Recorded data:
=== Section Start ===

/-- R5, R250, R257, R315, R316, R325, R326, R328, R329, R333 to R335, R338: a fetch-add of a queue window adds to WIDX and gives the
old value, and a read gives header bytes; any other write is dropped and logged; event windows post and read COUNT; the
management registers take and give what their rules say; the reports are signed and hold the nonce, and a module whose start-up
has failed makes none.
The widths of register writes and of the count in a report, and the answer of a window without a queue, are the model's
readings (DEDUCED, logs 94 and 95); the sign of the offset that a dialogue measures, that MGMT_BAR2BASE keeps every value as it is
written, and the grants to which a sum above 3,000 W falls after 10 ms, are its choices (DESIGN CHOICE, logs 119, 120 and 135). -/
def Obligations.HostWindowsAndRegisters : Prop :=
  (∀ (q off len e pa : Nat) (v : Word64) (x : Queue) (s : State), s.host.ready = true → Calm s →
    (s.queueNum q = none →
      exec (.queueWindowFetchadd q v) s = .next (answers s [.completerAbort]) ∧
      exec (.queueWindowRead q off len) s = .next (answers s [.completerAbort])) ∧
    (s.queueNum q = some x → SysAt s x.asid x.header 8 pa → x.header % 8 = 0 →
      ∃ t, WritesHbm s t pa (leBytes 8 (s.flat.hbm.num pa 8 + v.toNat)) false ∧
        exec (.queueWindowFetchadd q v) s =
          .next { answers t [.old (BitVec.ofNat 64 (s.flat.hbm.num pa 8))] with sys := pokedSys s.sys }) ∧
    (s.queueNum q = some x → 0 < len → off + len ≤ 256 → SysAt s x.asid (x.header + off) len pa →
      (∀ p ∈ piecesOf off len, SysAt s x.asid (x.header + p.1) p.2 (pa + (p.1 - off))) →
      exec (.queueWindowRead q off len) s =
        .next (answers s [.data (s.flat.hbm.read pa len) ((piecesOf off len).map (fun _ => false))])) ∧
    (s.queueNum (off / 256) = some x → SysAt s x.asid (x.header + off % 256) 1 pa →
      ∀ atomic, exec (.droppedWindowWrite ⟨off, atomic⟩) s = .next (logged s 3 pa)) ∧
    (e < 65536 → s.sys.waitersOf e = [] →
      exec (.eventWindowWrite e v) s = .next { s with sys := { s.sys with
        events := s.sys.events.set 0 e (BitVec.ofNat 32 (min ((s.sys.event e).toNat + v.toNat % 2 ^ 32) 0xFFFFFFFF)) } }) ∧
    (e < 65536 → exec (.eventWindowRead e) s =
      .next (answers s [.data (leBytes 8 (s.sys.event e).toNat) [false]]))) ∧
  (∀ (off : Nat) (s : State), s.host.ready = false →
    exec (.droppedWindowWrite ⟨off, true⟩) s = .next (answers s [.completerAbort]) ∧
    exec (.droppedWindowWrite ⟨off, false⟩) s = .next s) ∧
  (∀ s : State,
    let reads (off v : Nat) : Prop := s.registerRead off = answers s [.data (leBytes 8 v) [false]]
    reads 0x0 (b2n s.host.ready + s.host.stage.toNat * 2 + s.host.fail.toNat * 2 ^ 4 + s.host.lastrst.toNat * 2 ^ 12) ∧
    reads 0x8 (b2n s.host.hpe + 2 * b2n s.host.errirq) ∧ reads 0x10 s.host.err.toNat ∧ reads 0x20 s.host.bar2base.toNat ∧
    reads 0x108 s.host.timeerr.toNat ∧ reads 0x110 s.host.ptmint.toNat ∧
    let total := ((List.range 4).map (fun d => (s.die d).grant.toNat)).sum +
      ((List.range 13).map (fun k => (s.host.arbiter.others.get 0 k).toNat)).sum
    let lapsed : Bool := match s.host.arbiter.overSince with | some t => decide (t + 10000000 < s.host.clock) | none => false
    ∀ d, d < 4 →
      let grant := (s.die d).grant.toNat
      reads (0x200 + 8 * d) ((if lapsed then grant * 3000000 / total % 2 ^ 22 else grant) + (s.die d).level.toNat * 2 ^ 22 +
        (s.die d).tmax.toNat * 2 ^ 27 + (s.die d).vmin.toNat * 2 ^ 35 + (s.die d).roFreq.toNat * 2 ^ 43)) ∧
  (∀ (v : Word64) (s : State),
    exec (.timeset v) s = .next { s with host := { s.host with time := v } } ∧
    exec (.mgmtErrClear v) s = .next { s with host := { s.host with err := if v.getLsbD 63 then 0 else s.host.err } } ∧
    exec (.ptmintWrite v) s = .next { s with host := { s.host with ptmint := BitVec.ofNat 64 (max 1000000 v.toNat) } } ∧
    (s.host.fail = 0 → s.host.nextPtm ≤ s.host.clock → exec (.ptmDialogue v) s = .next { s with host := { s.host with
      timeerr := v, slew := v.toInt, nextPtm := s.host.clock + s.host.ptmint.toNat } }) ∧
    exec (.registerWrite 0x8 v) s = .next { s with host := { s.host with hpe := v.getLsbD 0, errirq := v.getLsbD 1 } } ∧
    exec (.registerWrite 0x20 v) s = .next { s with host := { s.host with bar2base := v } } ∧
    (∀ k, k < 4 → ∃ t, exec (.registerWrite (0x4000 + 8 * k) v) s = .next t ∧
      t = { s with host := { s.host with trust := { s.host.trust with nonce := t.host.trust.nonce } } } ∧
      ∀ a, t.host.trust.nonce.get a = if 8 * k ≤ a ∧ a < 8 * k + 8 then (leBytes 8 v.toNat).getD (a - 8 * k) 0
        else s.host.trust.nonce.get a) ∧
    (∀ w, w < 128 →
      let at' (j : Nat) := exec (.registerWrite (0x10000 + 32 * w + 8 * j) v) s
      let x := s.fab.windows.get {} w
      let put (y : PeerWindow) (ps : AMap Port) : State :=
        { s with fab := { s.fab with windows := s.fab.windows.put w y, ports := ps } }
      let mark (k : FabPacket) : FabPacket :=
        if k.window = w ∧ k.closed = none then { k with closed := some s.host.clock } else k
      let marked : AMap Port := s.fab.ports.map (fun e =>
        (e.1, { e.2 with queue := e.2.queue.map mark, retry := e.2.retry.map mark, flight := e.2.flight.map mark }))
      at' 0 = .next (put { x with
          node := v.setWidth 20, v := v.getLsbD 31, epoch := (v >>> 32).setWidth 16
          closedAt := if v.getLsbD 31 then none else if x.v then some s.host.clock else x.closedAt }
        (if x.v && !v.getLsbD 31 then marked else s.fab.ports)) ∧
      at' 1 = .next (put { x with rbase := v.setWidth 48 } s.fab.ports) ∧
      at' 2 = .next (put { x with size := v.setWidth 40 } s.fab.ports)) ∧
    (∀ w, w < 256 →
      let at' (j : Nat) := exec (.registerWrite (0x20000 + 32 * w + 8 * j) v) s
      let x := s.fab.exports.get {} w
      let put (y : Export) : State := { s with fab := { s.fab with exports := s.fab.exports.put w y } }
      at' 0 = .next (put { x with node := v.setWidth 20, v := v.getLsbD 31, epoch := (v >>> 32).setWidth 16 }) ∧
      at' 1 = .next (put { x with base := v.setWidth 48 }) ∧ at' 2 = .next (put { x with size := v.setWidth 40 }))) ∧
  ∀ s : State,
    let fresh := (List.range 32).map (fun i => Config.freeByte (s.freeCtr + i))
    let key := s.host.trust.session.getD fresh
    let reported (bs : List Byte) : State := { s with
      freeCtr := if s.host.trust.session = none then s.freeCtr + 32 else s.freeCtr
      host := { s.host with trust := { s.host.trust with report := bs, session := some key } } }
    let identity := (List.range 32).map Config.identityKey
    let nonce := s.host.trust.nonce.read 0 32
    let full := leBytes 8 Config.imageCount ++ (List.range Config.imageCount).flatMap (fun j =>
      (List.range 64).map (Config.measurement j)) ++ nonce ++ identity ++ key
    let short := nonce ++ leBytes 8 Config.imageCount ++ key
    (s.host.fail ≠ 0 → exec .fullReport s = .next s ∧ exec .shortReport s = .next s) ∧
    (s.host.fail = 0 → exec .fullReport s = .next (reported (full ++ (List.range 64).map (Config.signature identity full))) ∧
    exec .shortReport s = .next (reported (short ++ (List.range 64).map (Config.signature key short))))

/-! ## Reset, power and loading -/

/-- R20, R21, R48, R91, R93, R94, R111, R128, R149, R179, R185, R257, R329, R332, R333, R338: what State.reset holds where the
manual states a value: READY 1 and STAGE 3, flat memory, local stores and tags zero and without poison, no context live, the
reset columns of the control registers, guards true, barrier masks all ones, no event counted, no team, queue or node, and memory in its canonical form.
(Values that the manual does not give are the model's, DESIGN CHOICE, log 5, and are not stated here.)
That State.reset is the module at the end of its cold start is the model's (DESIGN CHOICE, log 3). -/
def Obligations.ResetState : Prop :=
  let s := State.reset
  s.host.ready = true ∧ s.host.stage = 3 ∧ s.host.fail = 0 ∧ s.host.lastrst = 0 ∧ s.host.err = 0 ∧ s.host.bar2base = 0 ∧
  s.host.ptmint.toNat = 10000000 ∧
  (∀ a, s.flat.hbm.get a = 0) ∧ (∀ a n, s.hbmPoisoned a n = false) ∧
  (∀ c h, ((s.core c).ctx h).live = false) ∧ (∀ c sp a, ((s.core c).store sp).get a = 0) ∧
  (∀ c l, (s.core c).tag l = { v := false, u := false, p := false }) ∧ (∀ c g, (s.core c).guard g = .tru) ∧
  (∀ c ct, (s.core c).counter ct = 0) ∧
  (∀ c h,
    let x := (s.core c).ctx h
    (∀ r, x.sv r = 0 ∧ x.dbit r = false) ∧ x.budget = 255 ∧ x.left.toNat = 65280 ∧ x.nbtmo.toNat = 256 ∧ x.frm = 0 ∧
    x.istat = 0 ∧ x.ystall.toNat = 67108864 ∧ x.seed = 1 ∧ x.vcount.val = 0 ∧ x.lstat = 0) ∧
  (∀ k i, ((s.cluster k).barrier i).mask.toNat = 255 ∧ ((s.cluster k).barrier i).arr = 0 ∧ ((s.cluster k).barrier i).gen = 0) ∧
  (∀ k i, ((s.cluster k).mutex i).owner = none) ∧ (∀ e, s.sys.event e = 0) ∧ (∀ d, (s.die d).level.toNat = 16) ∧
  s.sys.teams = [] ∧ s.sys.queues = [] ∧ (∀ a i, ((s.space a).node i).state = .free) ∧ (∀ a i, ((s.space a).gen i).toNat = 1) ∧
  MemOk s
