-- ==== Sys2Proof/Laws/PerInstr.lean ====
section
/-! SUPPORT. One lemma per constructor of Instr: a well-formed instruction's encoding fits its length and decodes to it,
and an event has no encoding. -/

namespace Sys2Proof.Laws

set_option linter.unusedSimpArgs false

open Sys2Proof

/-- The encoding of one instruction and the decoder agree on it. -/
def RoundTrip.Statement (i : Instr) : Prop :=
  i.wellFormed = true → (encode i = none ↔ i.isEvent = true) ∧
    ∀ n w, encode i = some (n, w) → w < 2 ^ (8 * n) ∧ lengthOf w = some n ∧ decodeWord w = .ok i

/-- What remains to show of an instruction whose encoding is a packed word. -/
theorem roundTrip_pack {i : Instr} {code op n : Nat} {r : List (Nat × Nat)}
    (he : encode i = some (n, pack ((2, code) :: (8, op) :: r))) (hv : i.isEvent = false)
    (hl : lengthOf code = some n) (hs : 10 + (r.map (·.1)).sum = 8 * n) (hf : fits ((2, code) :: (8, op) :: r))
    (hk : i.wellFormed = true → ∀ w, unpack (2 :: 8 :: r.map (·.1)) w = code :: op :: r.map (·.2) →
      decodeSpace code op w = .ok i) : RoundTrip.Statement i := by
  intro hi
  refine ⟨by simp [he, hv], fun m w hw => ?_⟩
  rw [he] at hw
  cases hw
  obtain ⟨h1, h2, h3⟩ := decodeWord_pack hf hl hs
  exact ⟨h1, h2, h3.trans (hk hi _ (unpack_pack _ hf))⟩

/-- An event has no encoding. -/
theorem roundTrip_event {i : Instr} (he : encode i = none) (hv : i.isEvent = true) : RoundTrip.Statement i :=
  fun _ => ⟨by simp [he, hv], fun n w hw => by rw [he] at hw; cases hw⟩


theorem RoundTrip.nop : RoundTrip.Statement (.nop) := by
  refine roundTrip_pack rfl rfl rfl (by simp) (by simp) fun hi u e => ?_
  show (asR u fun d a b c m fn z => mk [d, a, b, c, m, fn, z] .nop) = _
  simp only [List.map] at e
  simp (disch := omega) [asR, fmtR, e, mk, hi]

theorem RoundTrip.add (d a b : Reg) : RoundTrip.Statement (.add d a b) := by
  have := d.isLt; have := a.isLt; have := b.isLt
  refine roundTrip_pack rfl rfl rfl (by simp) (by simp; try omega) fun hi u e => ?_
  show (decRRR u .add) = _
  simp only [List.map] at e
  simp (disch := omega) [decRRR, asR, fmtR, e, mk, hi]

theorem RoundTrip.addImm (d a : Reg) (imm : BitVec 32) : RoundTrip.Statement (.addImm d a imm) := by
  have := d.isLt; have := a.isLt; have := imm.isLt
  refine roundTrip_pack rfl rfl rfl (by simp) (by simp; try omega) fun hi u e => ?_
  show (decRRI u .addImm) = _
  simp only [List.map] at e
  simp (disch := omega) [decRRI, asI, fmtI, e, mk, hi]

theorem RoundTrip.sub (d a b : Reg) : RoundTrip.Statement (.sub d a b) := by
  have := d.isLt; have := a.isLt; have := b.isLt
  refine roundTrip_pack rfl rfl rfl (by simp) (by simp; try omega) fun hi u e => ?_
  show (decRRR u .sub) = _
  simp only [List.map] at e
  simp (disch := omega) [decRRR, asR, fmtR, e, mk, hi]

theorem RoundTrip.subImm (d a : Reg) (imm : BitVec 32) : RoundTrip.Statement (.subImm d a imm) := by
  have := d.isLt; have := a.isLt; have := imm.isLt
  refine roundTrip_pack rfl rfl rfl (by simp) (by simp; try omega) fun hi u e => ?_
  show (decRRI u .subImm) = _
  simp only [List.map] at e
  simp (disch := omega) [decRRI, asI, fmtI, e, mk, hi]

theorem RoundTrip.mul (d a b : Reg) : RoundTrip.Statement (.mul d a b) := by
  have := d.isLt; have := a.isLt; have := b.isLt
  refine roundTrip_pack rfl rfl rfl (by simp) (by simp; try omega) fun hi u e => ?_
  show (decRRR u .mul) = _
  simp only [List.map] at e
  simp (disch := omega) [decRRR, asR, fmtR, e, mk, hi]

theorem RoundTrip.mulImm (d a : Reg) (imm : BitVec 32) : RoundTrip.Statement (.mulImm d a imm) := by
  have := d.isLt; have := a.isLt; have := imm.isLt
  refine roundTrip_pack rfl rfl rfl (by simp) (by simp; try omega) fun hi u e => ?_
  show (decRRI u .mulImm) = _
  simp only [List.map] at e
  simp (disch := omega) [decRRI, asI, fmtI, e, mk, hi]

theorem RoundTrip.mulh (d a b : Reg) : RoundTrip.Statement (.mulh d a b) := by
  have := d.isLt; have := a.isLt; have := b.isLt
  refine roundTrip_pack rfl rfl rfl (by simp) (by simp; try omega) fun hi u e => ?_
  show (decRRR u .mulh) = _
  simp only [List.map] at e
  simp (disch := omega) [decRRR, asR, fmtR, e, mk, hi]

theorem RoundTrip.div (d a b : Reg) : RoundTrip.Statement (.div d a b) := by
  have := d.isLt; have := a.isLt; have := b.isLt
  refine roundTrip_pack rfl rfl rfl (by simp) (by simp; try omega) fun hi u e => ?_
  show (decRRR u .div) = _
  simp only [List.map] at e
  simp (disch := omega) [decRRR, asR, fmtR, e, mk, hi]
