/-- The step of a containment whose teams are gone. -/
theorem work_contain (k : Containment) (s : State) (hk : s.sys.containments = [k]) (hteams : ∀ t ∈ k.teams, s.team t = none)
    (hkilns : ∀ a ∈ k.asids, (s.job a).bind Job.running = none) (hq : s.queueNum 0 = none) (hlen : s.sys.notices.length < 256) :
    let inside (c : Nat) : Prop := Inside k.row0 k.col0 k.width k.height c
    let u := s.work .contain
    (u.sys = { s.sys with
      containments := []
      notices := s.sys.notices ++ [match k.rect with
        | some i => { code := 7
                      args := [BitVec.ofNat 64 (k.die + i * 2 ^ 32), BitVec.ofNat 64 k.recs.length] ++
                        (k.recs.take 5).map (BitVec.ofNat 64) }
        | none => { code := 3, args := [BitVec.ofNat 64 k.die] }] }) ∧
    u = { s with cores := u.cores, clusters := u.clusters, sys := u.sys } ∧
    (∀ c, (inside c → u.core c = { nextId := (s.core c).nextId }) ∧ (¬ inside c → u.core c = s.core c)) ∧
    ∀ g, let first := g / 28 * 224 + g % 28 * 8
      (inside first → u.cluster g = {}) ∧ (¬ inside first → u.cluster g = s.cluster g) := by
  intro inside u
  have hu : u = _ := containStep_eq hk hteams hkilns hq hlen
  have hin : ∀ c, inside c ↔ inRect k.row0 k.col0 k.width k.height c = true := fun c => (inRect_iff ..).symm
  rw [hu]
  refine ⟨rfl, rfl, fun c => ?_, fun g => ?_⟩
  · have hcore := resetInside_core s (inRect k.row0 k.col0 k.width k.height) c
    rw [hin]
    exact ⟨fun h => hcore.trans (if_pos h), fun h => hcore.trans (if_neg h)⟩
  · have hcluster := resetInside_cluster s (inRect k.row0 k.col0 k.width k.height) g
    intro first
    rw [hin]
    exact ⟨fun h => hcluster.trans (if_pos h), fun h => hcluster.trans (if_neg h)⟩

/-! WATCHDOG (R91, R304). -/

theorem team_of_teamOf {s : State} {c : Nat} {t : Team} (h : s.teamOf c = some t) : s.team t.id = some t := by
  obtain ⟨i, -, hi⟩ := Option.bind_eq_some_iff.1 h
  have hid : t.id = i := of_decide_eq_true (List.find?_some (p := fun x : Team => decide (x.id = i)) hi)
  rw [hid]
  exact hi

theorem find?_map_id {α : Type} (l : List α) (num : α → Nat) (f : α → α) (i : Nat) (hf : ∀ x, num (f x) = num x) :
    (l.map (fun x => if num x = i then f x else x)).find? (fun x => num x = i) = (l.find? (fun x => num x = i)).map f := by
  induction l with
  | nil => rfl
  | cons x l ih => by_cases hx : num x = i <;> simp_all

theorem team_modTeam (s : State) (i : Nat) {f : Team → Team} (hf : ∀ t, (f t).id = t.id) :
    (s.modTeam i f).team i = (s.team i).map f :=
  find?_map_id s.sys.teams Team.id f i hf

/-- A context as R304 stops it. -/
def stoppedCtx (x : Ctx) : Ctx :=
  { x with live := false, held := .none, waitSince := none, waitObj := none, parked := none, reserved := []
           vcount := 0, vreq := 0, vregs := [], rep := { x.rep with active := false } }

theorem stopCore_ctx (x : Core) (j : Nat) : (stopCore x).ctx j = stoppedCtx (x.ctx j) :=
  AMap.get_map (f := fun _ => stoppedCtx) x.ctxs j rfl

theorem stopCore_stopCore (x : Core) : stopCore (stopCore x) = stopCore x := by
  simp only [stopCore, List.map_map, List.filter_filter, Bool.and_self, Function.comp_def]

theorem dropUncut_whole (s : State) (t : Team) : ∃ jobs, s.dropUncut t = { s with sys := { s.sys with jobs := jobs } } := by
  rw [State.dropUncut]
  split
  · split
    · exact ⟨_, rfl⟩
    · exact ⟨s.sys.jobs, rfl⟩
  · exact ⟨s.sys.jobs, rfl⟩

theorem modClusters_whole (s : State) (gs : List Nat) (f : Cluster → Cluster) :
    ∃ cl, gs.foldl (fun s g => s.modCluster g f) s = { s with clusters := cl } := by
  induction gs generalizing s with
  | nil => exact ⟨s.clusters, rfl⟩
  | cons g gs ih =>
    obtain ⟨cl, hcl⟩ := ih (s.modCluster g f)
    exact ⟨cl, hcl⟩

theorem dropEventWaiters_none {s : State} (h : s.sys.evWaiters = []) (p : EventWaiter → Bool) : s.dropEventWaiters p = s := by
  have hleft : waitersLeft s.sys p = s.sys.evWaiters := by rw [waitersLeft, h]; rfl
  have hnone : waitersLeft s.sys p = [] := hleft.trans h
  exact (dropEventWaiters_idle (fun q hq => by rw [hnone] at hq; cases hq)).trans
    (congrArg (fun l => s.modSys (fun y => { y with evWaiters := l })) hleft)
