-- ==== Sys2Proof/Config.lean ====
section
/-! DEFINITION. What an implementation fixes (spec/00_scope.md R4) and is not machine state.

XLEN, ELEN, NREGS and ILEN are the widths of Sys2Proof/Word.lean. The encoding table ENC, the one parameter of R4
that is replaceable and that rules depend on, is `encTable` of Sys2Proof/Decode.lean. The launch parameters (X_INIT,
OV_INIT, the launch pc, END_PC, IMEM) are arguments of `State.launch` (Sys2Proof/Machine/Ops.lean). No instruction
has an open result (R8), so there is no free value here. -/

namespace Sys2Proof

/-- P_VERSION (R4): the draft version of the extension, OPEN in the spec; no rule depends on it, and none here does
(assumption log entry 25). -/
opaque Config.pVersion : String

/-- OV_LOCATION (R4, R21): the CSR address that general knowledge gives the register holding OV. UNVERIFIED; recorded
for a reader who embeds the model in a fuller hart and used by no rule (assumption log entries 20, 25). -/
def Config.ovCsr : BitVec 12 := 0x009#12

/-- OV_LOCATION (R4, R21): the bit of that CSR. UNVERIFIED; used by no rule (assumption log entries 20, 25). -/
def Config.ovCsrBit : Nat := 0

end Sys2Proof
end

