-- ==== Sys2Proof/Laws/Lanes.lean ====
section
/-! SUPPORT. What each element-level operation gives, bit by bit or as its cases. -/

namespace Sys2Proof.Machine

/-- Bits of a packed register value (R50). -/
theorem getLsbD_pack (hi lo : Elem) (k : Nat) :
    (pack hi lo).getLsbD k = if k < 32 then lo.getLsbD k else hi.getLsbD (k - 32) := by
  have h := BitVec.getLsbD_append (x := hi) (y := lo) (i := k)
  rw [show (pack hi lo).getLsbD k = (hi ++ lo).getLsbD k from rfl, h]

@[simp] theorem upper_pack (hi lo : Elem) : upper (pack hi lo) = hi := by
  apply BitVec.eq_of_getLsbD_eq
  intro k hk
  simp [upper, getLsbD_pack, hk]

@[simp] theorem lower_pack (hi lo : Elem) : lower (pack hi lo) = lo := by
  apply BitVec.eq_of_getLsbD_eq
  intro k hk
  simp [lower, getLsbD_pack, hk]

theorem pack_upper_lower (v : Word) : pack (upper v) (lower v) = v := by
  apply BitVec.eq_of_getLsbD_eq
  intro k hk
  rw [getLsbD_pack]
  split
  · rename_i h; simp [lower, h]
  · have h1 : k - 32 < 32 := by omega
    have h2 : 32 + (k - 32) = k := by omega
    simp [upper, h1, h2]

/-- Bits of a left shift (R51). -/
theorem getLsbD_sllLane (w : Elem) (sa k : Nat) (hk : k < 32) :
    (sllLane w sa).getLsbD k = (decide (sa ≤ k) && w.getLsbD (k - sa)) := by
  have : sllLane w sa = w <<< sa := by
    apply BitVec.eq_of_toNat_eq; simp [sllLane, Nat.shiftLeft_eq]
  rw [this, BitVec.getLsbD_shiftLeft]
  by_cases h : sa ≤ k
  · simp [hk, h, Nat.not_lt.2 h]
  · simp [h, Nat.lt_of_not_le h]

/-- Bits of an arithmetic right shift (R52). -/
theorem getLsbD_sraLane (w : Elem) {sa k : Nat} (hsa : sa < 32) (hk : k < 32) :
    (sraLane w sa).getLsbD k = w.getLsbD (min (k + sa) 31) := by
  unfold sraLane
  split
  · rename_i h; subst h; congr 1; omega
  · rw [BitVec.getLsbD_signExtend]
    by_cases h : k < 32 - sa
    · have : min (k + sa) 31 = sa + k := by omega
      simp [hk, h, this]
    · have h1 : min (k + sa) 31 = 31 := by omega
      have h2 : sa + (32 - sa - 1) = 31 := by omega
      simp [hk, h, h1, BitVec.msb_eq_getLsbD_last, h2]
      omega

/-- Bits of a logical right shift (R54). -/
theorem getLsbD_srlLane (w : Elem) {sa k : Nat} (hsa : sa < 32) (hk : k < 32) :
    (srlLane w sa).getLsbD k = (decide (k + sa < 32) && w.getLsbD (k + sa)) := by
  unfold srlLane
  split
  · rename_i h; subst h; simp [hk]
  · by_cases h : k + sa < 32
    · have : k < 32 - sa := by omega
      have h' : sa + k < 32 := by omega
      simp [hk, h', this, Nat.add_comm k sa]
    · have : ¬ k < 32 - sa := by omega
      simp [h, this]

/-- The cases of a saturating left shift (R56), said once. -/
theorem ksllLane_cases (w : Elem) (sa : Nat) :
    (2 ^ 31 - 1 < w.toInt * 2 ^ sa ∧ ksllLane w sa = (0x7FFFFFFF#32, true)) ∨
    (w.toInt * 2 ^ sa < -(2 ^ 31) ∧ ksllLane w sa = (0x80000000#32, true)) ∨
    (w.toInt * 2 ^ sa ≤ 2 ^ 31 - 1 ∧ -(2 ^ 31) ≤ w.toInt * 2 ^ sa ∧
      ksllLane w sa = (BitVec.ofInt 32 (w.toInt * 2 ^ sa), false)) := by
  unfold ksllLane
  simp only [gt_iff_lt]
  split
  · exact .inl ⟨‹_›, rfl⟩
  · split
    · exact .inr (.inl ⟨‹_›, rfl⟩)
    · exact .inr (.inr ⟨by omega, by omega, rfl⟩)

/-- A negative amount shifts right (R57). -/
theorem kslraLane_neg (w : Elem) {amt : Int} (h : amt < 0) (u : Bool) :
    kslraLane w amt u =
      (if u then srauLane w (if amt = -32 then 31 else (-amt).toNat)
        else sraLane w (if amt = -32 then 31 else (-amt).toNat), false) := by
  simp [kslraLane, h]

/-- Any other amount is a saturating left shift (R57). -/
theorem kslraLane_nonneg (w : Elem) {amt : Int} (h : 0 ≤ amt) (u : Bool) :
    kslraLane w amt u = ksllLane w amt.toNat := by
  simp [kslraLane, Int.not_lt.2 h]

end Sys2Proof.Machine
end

=== Section End ===

What is being asked:
All lines above from the one holding "cl, gs.foldl (fun" to the one holding "(congrArg (fun l", inclusive, are to be copied exactly; no other line is wanted.

Completed exercise:
    ∃ cl, gs.foldl (fun s g => s.modCluster g f) s = { s with clusters := cl } := by
  induction gs generalizing s with
  | nil => exact ⟨s.clusters, rfl⟩
  | cons g gs ih =>
    obtain ⟨cl, hcl⟩ := ih (s.modCluster g f)
    exact ⟨cl, hcl⟩

theorem dropEventWaiters_none {s : State} (h : s.sys.evWaiters = []) (p : EventWaiter → Bool) : s.dropEventWaiters p = s := by
  have hleft : waitersLeft s.sys p = s.sys.evWaiters := by rw [waitersLeft, h]; rfl
  have hnone : waitersLeft s.sys p = [] := hleft.trans h
  exact (dropEventWaiters_idle (fun q hq => by rw [hnone] at hq; cases hq)).trans
    (congrArg (fun l => s.modSys (fun y => { y with evWaiters := l })) hleft)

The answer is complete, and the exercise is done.